__Brief__:
In the entries that follow, the line with "step (s.withFetchWord 32" opens the range and the line with "def Obligations.OtherInstructionsKeepTensorRegisters : Prop" closes it; repeat that range exactly, both lines included.

(Saved data entries)
/-- R208, R209, R15: every trap is precise: the recorded pc is the raising instruction's, the code is the
exception's, and the pc is not advanced. -/
def Obligations.TrapsArePrecise : Prop :=
  ∀ (s : State) (f : Fault), step s = .fault f →
    f.trapOf.pc = s.readPc ∧ f.trapOf.final.pc = s.pc ∧ SameX s f.trapOf.final ∧
    SameCsrs s f.trapOf.final ∧ f.trapOf.final.cfg = s.cfg ∧
    (match f with
      | .instructionAddressMisaligned t => t.code = 0
      | .instructionAccessFault t => t.code = 1
      | .illegalInstruction t => t.code = 2
      | .loadAccessFault t => t.code = 5
      | .storeAccessFault t => t.code = 7)

/-- The model's choice: `withFetchWord` is the model's own device, which stands for the load of a program of one
instruction (assumption log 33). With a word that decodes on this hart placed by it at a fetchable, aligned pc,
the very next step runs exactly that instruction: `withFetchWord` clears `HALT_PC` where the pc is there (assumption
log 23), and a fetch sees the placed bytes at once (assumption log 36). -/
def Obligations.PlacedWordRuns : Prop :=
  ∀ (s : State) (w : Nat) (i : Instr), Memory.wf s.mem = true → s.pcAligned = true →
    s.fetchAdmitted = true → decodeTableWord 32 w = some i → s.cfg.subext.implements i = true →
    step (s.withFetchWord 32 w) = exec i (s.withFetchWord 32 w)

/-! ### Reset and the invariant -/

/-- What reset leaves: the pc at `RESET_PC` and `x0 = 0` (R45, R230); every other register at the model's chosen
zero and memory with nothing listed (assumption logs 3 to 6). -/
def Obligations.ResetState : Prop :=
  State.reset.pc = 0 ∧ State.reset.readX 0 = 0 ∧
  ∀ c : Config,
    (State.resetWith c).cfg = c ∧ (State.resetWith c).pc = c.resetPc ∧
    (∀ r, (State.resetWith c).readX r = 0) ∧
    (∀ r k, k < 1024 → Tensor.byte ((State.resetWith c).readT r) k = 0) ∧
    (∀ r, (State.resetWith c).csr r = 0) ∧ (∀ a, (State.resetWith c).mem.read a = 0) ∧
    (State.resetWith c).events = []

/-- The invariant holds at reset, for every `RESET_PC` that is an aligned address, the default among them. -/
def Obligations.InvariantAtReset : Prop :=
  saneConfig Config.default ∧ ∀ c : Config, saneConfig c → (State.resetWith c).Inv

/-- Every step keeps the invariant: memory canonical and inside the address space, pc and registers of `XLEN` bits,
the pc a multiple of 4, `x0`'s slot untouched, events held as sets. -/
def Obligations.InvariantIsKept : Prop :=
  ∀ s t : State, s.Inv → step s = .next t → t.Inv

/-- No step changes a parameter of the machine (R10). -/
def Obligations.ParametersNeverChange : Prop :=
  ∀ s t : State, step s = .next t → t.cfg = s.cfg

/-! ### Rules over all instructions -/

/-- R24: a TensorLoad instruction that completes sets the pc to pc + 4 modulo `2^XLEN`, and one that raises leaves
the pc as it is. -/
def Obligations.TensorLoadInstructionsAdvancePc : Prop :=
  ∀ (i : Instr) (s : State), isTensorLoad i = true →
    (∀ t, exec i s = .next t → t.pc = s.cfg.xlen.wrap (s.pc + 4)) ∧
    (∀ f, exec i s = .fault f → f.trapOf.final.pc = s.pc)

/-- R22: no TensorLoad instruction writes an integer register. -/
def Obligations.TensorLoadInstructionsKeepIntegerRegisters : Prop :=
  ∀ (i : Instr) (s t : State), isTensorLoad i = true → exec i s = .next t → t.x = s.x

/-- R28: no instruction of the base ISA or of Zicsr writes a tensor register, and neither does `tl.mstore`. -/
def Obligations.OtherInstructionsKeepTensorRegisters : Prop :=
  ∀ (i : Instr) (s t : State), isTensorLoad i = false ∨ isStore i = true → exec i s = .next t → t.t = s.t

/-- R54, R8: no instruction but `tl.mstore` changes memory. -/
def Obligations.OnlyMstoreChangesMemory : Prop :=
  ∀ (i : Instr) (s t : State), isStore i = false → exec i s = .next t → t.mem = s.mem

/-- R32, R233: the CSRs are written only by the Zicsr instructions; no other instruction changes a mask. -/
def Obligations.OnlyZicsrChangesCsrs : Prop :=
  ∀ (i : Instr) (s t : State), isZicsr i = false → exec i s = .next t → SameCsrs s t

/-- R33 to R35 (D10, assumption log 12): what a TensorLoad instruction does does not depend on `tl_tensor_shape`,
`tl_transpose_perm` or `tl_xpose_config`: other contents give the same next state but for those contents. -/
def Obligations.ShapeAndConfigCsrsAreInert : Prop :=
  ∀ (i : Instr) (s t : State) (a b c : Word32), isTensorLoad i = true → exec i s = .next t →
    exec i { s with tensorShape := a, transposePerm := b, xposeConfig := c } =
      .next { t with tensorShape := a, transposePerm := b, xposeConfig := c }

/-! ### Transposes (R100 to R110) -/

/-- R104: `tl.xpose.01` swaps dimensions 0 and 1. -/
def Obligations.Xpose01SwapsDimensions : Prop :=
  ∀ (rd rs1 : TReg) (rs2 : XReg) (s : State),
    let D := shapeOf (s.readX32 rs2)
    encode (.tlXpose01 rd rs1 rs2) &&& 0xFE00707F = 0x6200005B ∧
    (D.valid = true → ∃ t, exec (.tlXpose01 rd rs1 rs2) s = .next t ∧
      (∀ i j k l, i < D.d0 → j < D.d1 → k < D.d2 → l < D.d3 →
        Tensor.byte (t.readT rd) (j * (D.d0 * D.d2 * D.d3) + i * (D.d2 * D.d3) + k * D.d3 + l) =
          Tensor.byte (s.readT rs1) (i * (D.d1 * D.d2 * D.d3) + j * (D.d2 * D.d3) + k * D.d3 + l)) ∧
      (∀ n, D.count ≤ n → n < 1024 → Tensor.byte (t.readT rd) n = s.unassignedByte rd n) ∧
      OnlyTensor rd s t ∧ t.events = s.events ∧ Advanced s t) ∧
    (D.valid = false →
      exec (.tlXpose01 rd rs1 rs2) s = .refused (.invalidDescriptor (s.readX32 rs2)))

/-- R105: `tl.xpose.02` swaps dimensions 0 and 2. -/
def Obligations.Xpose02SwapsDimensions : Prop :=
  ∀ (rd rs1 : TReg) (rs2 : XReg) (s : State),
    let D := shapeOf (s.readX32 rs2)
    encode (.tlXpose02 rd rs1 rs2) &&& 0xFE00707F = 0x6400005B ∧
    (D.valid = true → ∃ t, exec (.tlXpose02 rd rs1 rs2) s = .next t ∧
      (∀ i j k l, i < D.d0 → j < D.d1 → k < D.d2 → l < D.d3 →
        Tensor.byte (t.readT rd) (k * (D.d1 * D.d0 * D.d3) + j * (D.d0 * D.d3) + i * D.d3 + l) =
          Tensor.byte (s.readT rs1) (i * (D.d1 * D.d2 * D.d3) + j * (D.d2 * D.d3) + k * D.d3 + l)) ∧
      (∀ n, D.count ≤ n → n < 1024 → Tensor.byte (t.readT rd) n = s.unassignedByte rd n) ∧
      OnlyTensor rd s t ∧ t.events = s.events ∧ Advanced s t) ∧
    (D.valid = false →
      exec (.tlXpose02 rd rs1 rs2) s = .refused (.invalidDescriptor (s.readX32 rs2)))

/-- R106: `tl.xpose.03` swaps dimensions 0 and 3. -/
def Obligations.Xpose03SwapsDimensions : Prop :=
  ∀ (rd rs1 : TReg) (rs2 : XReg) (s : State),
    let D := shapeOf (s.readX32 rs2)
    encode (.tlXpose03 rd rs1 rs2) &&& 0xFE00707F = 0x6600005B ∧
    (D.valid = true → ∃ t, exec (.tlXpose03 rd rs1 rs2) s = .next t ∧
      (∀ i j k l, i < D.d0 → j < D.d1 → k < D.d2 → l < D.d3 →
        Tensor.byte (t.readT rd) (l * (D.d1 * D.d2 * D.d0) + j * (D.d2 * D.d0) + k * D.d0 + i) =
          Tensor.byte (s.readT rs1) (i * (D.d1 * D.d2 * D.d3) + j * (D.d2 * D.d3) + k * D.d3 + l)) ∧
      (∀ n, D.count ≤ n → n < 1024 → Tensor.byte (t.readT rd) n = s.unassignedByte rd n) ∧
      OnlyTensor rd s t ∧ t.events = s.events ∧ Advanced s t) ∧
    (D.valid = false →
      exec (.tlXpose03 rd rs1 rs2) s = .refused (.invalidDescriptor (s.readX32 rs2)))

/-- R107: `tl.xpose.12` swaps dimensions 1 and 2. -/
def Obligations.Xpose12SwapsDimensions : Prop :=
  ∀ (rd rs1 : TReg) (rs2 : XReg) (s : State),
    let D := shapeOf (s.readX32 rs2)
    encode (.tlXpose12 rd rs1 rs2) &&& 0xFE00707F = 0x7200005B ∧
    (D.valid = true → ∃ t, exec (.tlXpose12 rd rs1 rs2) s = .next t ∧
      (∀ i j k l, i < D.d0 → j < D.d1 → k < D.d2 → l < D.d3 →
        Tensor.byte (t.readT rd) (i * (D.d2 * D.d1 * D.d3) + k * (D.d1 * D.d3) + j * D.d3 + l) =
          Tensor.byte (s.readT rs1) (i * (D.d1 * D.d2 * D.d3) + j * (D.d2 * D.d3) + k * D.d3 + l)) ∧
      (∀ n, D.count ≤ n → n < 1024 → Tensor.byte (t.readT rd) n = s.unassignedByte rd n) ∧
      OnlyTensor rd s t ∧ t.events = s.events ∧ Advanced s t) ∧
    (D.valid = false →
      exec (.tlXpose12 rd rs1 rs2) s = .refused (.invalidDescriptor (s.readX32 rs2)))

/-- R108: `tl.xpose.13` swaps dimensions 1 and 3; its bit pattern rests on the resolved conflict C1 (assumption
log 13). -/
def Obligations.Xpose13SwapsDimensions : Prop :=
  ∀ (rd rs1 : TReg) (rs2 : XReg) (s : State),
    let D := shapeOf (s.readX32 rs2)
    encode (.tlXpose13 rd rs1 rs2) &&& 0xFE00707F = 0x7400005B ∧
    (D.valid = true → ∃ t, exec (.tlXpose13 rd rs1 rs2) s = .next t ∧
      (∀ i j k l, i < D.d0 → j < D.d1 → k < D.d2 → l < D.d3 →
        Tensor.byte (t.readT rd) (i * (D.d3 * D.d2 * D.d1) + l * (D.d2 * D.d1) + k * D.d1 + j) =
          Tensor.byte (s.readT rs1) (i * (D.d1 * D.d2 * D.d3) + j * (D.d2 * D.d3) + k * D.d3 + l)) ∧
      (∀ n, D.count ≤ n → n < 1024 → Tensor.byte (t.readT rd) n = s.unassignedByte rd n) ∧
      OnlyTensor rd s t ∧ t.events = s.events ∧ Advanced s t) ∧
    (D.valid = false →
      exec (.tlXpose13 rd rs1 rs2) s = .refused (.invalidDescriptor (s.readX32 rs2)))

/-- R109: `tl.xpose.23` swaps dimensions 2 and 3. -/
def Obligations.Xpose23SwapsDimensions : Prop :=
  ∀ (rd rs1 : TReg) (rs2 : XReg) (s : State),
    let D := shapeOf (s.readX32 rs2)
    encode (.tlXpose23 rd rs1 rs2) &&& 0xFE00707F = 0x7600005B ∧
    (D.valid = true → ∃ t, exec (.tlXpose23 rd rs1 rs2) s = .next t ∧
      (∀ i j k l, i < D.d0 → j < D.d1 → k < D.d2 → l < D.d3 →
        Tensor.byte (t.readT rd) (i * (D.d1 * D.d3 * D.d2) + j * (D.d3 * D.d2) + l * D.d2 + k) =
          Tensor.byte (s.readT rs1) (i * (D.d1 * D.d2 * D.d3) + j * (D.d2 * D.d3) + k * D.d3 + l)) ∧
      (∀ n, D.count ≤ n → n < 1024 → Tensor.byte (t.readT rd) n = s.unassignedByte rd n) ∧
      OnlyTensor rd s t ∧ t.events = s.events ∧ Advanced s t) ∧
    (D.valid = false →
      exec (.tlXpose23 rd rs1 rs2) s = .refused (.invalidDescriptor (s.readX32 rs2)))

/-- R102: a transpose whose descriptor is invalid (an extent of 0, or more than 1024 elements) is refused, `x0` as
descriptor register among them. -/
def Obligations.TransposeOfInvalidDescriptorIsRefused : Prop :=
  ∀ p ∈ transposes, ∀ (rd rs1 : TReg) (s : State),
    (∀ rs2 : XReg,
      (let D := shapeOf (s.readX32 rs2)
       D.d0 = 0 ∨ D.d1 = 0 ∨ D.d2 = 0 ∨ D.d3 = 0 ∨ 1024 < D.d0 * D.d1 * D.d2 * D.d3) →
      exec (p.1 rd rs1 rs2) s = .refused (.invalidDescriptor (s.readX32 rs2))) ∧
    exec (p.1 rd rs1 0) s = .refused (.invalidDescriptor 0)

/-- R110 (1): a transpose undoes itself: transposing the result again, with the descriptor of the result's shape,
gives the source back at the indices of the tensor. -/
def Obligations.TransposeTwiceIsTheSource : Prop :=
  ∀ p ∈ transposes, ∀ (rd rs1 rd' : TReg) (rs2 rs2' : XReg) (s t u : State),
    exec (p.1 rd rs1 rs2) s = .next t → exec (p.1 rd' rd rs2') t = .next u →
    shapeOf (t.readX32 rs2') = (shapeOf (s.readX32 rs2)).swap p.2.1 p.2.2 →
    ∀ k, k < (shapeOf (s.readX32 rs2)).count →
      Tensor.byte (u.readT rd') k = Tensor.byte (s.readT rs1) k

/-- R110 (2): the bytes of the transposed tensor are a permutation of the source's. -/
def Obligations.TransposePermutesTheBytes : Prop :=
  ∀ p ∈ transposes, ∀ (rd rs1 : TReg) (rs2 : XReg) (s t : State), exec (p.1 rd rs1 rs2) s = .next t →
    ((List.range (shapeOf (s.readX32 rs2)).count).map (Tensor.byte (t.readT rd))).Perm
      ((List.range (shapeOf (s.readX32 rs2)).count).map (Tensor.byte (s.readT rs1)))

/-- R110 (3): where both swapped extents are 1, or one of them and every extent between them, the bytes of the tensor
come out as they went in. -/
def Obligations.TransposeOfUnitExtentsKeepsTheBytes : Prop :=
  ∀ p ∈ transposes, ∀ (rd rs1 : TReg) (rs2 : XReg) (s t : State), exec (p.1 rd rs1 rs2) s = .next t →
    let D := shapeOf (s.readX32 rs2)
    ((D.get p.2.1 = 1 ∧ D.get p.2.2 = 1) ∨
      ((D.get p.2.1 = 1 ∨ D.get p.2.2 = 1) ∧
        ∀ k : Dim, p.2.1.number < k.number → k.number < p.2.2.number → D.get k = 1)) →
    ∀ n, n < D.count → Tensor.byte (t.readT rd) n = Tensor.byte (s.readT rs1) n

/-- R110 (4): the transposed bytes depend on the low 32 bits of the descriptor register and on the source's bytes of
the tensor, and on nothing else: not on the source's other bytes, the old destination, a CSR, memory or
a parameter. -/
def Obligations.TransposeDependsOnTensorAndDescriptorOnly : Prop :=
  ∀ p ∈ transposes, ∀ (rd rs1 : TReg) (rs2 : XReg) (s s' t t' : State),
    exec (p.1 rd rs1 rs2) s = .next t → exec (p.1 rd rs1 rs2) s' = .next t' →
    s'.readX32 rs2 = s.readX32 rs2 →
    (∀ n, n < (shapeOf (s.readX32 rs2)).count →
      Tensor.byte (s'.readT rs1) n = Tensor.byte (s.readT rs1) n) →
    ∀ n, n < (shapeOf (s.readX32 rs2)).count → Tensor.byte (t'.readT rd) n = Tensor.byte (t.readT rd) n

__Reply to the exercise__:
    step (s.withFetchWord 32 w) = exec i (s.withFetchWord 32 w)

/-! ### Reset and the invariant -/

/-- What reset leaves: the pc at `RESET_PC` and `x0 = 0` (R45, R230); every other register at the model's chosen
zero and memory with nothing listed (assumption logs 3 to 6). -/
def Obligations.ResetState : Prop :=
  State.reset.pc = 0 ∧ State.reset.readX 0 = 0 ∧
  ∀ c : Config,
    (State.resetWith c).cfg = c ∧ (State.resetWith c).pc = c.resetPc ∧
    (∀ r, (State.resetWith c).readX r = 0) ∧
    (∀ r k, k < 1024 → Tensor.byte ((State.resetWith c).readT r) k = 0) ∧
    (∀ r, (State.resetWith c).csr r = 0) ∧ (∀ a, (State.resetWith c).mem.read a = 0) ∧
    (State.resetWith c).events = []

/-- The invariant holds at reset, for every `RESET_PC` that is an aligned address, the default among them. -/
def Obligations.InvariantAtReset : Prop :=
  saneConfig Config.default ∧ ∀ c : Config, saneConfig c → (State.resetWith c).Inv

/-- Every step keeps the invariant: memory canonical and inside the address space, pc and registers of `XLEN` bits,
the pc a multiple of 4, `x0`'s slot untouched, events held as sets. -/
def Obligations.InvariantIsKept : Prop :=
  ∀ s t : State, s.Inv → step s = .next t → t.Inv

/-- No step changes a parameter of the machine (R10). -/
def Obligations.ParametersNeverChange : Prop :=
  ∀ s t : State, step s = .next t → t.cfg = s.cfg

/-! ### Rules over all instructions -/

/-- R24: a TensorLoad instruction that completes sets the pc to pc + 4 modulo `2^XLEN`, and one that raises leaves
the pc as it is. -/
def Obligations.TensorLoadInstructionsAdvancePc : Prop :=
  ∀ (i : Instr) (s : State), isTensorLoad i = true →
    (∀ t, exec i s = .next t → t.pc = s.cfg.xlen.wrap (s.pc + 4)) ∧
    (∀ f, exec i s = .fault f → f.trapOf.final.pc = s.pc)

/-- R22: no TensorLoad instruction writes an integer register. -/
def Obligations.TensorLoadInstructionsKeepIntegerRegisters : Prop :=
  ∀ (i : Instr) (s t : State), isTensorLoad i = true → exec i s = .next t → t.x = s.x

/-- R28: no instruction of the base ISA or of Zicsr writes a tensor register, and neither does `tl.mstore`. -/
def Obligations.OtherInstructionsKeepTensorRegisters : Prop :=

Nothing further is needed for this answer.